Task instructions: Give again, word for word, every line in the entries below from the line with "decoded one. -/" up to and including the line with "def Viewer.hears (x", and no other line.

Items listed in a dataset:
━━━━━━━━

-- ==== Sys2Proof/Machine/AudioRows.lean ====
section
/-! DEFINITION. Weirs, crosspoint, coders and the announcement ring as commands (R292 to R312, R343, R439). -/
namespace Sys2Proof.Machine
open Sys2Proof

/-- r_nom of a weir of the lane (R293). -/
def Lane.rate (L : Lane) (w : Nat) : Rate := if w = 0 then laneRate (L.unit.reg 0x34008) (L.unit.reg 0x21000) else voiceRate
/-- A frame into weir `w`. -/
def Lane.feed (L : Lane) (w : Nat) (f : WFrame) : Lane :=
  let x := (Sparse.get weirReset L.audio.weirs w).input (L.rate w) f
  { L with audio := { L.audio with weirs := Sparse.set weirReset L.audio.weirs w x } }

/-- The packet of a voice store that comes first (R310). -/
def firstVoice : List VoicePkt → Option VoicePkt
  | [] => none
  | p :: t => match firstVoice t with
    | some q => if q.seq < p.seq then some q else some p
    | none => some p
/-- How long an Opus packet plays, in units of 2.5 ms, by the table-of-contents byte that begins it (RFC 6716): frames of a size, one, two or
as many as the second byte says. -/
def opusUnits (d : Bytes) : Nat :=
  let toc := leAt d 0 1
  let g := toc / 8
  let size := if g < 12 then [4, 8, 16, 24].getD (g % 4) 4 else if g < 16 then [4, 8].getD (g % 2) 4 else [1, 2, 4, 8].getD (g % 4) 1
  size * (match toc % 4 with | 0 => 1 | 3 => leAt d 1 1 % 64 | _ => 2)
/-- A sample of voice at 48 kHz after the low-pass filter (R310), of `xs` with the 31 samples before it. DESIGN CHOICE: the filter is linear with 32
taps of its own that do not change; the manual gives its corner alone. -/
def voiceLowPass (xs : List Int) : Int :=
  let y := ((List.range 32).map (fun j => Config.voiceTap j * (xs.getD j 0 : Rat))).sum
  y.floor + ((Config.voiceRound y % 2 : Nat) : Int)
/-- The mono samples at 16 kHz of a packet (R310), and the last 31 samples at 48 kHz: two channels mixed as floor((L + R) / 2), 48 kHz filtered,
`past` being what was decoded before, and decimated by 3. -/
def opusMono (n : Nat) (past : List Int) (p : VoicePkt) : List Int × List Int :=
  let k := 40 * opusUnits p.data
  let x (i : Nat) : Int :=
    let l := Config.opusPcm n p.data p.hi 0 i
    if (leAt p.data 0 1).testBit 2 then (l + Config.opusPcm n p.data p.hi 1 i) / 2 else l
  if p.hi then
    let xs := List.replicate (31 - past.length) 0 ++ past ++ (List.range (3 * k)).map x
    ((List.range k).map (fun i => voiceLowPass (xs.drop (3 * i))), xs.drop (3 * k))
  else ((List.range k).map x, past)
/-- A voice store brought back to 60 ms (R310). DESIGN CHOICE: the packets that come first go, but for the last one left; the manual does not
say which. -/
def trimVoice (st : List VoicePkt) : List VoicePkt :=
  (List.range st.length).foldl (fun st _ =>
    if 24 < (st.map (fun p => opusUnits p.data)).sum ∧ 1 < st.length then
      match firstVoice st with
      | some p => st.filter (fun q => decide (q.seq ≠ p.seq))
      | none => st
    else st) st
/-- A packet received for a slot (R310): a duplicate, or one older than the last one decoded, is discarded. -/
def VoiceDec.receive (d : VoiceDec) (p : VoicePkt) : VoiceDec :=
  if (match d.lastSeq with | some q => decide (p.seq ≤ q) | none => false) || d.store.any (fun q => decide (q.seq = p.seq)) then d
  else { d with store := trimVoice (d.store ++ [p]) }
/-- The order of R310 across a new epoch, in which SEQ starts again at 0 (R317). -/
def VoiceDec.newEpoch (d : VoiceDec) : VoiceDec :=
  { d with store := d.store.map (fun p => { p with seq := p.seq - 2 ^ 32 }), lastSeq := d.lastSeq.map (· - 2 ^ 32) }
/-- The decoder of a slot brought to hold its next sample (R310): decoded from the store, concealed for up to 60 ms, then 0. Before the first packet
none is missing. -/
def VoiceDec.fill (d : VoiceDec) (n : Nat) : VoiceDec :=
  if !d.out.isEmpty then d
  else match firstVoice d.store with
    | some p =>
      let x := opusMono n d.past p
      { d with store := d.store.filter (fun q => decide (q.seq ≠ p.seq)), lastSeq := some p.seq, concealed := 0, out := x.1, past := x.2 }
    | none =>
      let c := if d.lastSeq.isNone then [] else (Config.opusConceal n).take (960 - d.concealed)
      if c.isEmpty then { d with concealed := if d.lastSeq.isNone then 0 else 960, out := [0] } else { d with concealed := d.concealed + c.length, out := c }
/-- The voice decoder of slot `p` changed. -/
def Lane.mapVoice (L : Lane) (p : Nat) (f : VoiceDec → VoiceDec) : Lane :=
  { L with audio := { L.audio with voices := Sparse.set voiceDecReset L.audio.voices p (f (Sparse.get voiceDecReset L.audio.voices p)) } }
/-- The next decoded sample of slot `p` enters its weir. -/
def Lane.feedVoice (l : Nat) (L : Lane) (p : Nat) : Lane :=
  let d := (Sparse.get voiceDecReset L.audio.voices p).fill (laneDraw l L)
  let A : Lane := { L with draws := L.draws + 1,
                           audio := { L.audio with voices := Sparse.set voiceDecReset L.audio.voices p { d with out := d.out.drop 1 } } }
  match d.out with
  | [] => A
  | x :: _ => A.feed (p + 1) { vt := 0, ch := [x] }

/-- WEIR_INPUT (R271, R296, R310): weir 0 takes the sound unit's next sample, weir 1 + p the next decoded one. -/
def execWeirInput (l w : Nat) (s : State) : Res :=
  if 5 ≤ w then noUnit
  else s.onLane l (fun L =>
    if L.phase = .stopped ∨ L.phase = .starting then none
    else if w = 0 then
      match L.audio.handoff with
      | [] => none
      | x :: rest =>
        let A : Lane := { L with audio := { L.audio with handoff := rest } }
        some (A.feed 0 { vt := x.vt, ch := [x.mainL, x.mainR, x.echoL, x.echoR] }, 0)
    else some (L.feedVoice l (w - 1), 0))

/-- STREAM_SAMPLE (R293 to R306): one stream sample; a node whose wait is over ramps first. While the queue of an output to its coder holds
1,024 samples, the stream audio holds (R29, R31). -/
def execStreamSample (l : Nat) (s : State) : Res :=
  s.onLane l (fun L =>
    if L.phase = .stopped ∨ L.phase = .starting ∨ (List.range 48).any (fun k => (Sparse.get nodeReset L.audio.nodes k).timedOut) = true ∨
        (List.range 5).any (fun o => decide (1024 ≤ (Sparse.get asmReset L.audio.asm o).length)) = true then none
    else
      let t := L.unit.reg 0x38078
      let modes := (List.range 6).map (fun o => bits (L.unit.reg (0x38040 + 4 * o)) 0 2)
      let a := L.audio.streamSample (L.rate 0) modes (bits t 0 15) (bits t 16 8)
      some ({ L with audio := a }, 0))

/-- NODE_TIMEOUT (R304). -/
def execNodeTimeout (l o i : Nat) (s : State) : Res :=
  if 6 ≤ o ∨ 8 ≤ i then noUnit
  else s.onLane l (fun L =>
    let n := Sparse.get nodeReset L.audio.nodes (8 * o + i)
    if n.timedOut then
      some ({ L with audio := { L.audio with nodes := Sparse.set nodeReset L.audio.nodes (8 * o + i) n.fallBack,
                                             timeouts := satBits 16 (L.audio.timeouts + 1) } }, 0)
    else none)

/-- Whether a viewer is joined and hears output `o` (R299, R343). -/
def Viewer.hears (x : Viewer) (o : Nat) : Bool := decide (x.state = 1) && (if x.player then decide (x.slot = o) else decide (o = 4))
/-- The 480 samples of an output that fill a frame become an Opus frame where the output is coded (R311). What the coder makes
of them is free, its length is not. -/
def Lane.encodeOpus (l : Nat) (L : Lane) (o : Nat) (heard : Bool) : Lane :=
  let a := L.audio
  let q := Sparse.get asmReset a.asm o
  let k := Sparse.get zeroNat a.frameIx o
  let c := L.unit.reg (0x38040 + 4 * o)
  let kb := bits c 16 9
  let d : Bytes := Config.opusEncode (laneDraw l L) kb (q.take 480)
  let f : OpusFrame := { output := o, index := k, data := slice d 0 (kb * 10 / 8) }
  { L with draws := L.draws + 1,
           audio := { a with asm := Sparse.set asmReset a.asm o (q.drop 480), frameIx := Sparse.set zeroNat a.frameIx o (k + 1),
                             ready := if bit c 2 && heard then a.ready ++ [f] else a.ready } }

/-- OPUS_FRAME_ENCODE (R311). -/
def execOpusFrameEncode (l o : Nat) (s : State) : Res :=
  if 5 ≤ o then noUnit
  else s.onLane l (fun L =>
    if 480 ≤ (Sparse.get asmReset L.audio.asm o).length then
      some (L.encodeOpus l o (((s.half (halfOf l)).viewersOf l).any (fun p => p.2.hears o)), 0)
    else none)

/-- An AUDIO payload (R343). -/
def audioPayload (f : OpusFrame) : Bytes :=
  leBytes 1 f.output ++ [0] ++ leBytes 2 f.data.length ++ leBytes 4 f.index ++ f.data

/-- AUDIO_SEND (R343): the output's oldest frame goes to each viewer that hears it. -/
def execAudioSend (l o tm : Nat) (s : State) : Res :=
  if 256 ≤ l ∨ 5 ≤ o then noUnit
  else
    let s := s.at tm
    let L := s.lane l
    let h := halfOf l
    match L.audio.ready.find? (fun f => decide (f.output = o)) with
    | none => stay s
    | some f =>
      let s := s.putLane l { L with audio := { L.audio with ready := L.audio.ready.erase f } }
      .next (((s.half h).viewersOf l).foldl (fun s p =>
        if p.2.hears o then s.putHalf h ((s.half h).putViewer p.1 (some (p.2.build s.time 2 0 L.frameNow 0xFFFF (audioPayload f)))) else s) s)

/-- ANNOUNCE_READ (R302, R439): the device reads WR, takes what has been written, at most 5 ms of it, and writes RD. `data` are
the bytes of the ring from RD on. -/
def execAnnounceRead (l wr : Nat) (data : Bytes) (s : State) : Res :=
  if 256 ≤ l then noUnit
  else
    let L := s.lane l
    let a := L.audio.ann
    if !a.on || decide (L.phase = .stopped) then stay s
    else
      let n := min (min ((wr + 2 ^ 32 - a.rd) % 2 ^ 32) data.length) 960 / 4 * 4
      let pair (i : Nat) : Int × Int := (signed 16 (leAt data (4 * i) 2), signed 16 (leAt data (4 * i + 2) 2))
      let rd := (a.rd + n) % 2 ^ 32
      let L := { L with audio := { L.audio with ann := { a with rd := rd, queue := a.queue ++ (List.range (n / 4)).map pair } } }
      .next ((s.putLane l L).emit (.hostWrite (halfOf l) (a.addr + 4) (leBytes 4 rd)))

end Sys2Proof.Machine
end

━━━━━━━━

Solved exercise:
/-- WEIR_INPUT (R271, R296, R310): weir 0 takes the sound unit's next sample, weir 1 + p the next decoded one. -/
def execWeirInput (l w : Nat) (s : State) : Res :=
  if 5 ≤ w then noUnit
  else s.onLane l (fun L =>
    if L.phase = .stopped ∨ L.phase = .starting then none
    else if w = 0 then
      match L.audio.handoff with
      | [] => none
      | x :: rest =>
        let A : Lane := { L with audio := { L.audio with handoff := rest } }
        some (A.feed 0 { vt := x.vt, ch := [x.mainL, x.mainR, x.echoL, x.echoR] }, 0)
    else some (L.feedVoice l (w - 1), 0))

/-- STREAM_SAMPLE (R293 to R306): one stream sample; a node whose wait is over ramps first. While the queue of an output to its coder holds
1,024 samples, the stream audio holds (R29, R31). -/
def execStreamSample (l : Nat) (s : State) : Res :=
  s.onLane l (fun L =>
    if L.phase = .stopped ∨ L.phase = .starting ∨ (List.range 48).any (fun k => (Sparse.get nodeReset L.audio.nodes k).timedOut) = true ∨
        (List.range 5).any (fun o => decide (1024 ≤ (Sparse.get asmReset L.audio.asm o).length)) = true then none
    else
      let t := L.unit.reg 0x38078
      let modes := (List.range 6).map (fun o => bits (L.unit.reg (0x38040 + 4 * o)) 0 2)
      let a := L.audio.streamSample (L.rate 0) modes (bits t 0 15) (bits t 16 8)
      some ({ L with audio := a }, 0))

/-- NODE_TIMEOUT (R304). -/
def execNodeTimeout (l o i : Nat) (s : State) : Res :=
  if 6 ≤ o ∨ 8 ≤ i then noUnit
  else s.onLane l (fun L =>
    let n := Sparse.get nodeReset L.audio.nodes (8 * o + i)
    if n.timedOut then
      some ({ L with audio := { L.audio with nodes := Sparse.set nodeReset L.audio.nodes (8 * o + i) n.fallBack,
                                             timeouts := satBits 16 (L.audio.timeouts + 1) } }, 0)
    else none)

/-- Whether a viewer is joined and hears output `o` (R299, R343). -/
def Viewer.hears (x : Viewer) (o : Nat) : Bool := decide (x.state = 1) && (if x.player then decide (x.slot = o) else decide (o = 4))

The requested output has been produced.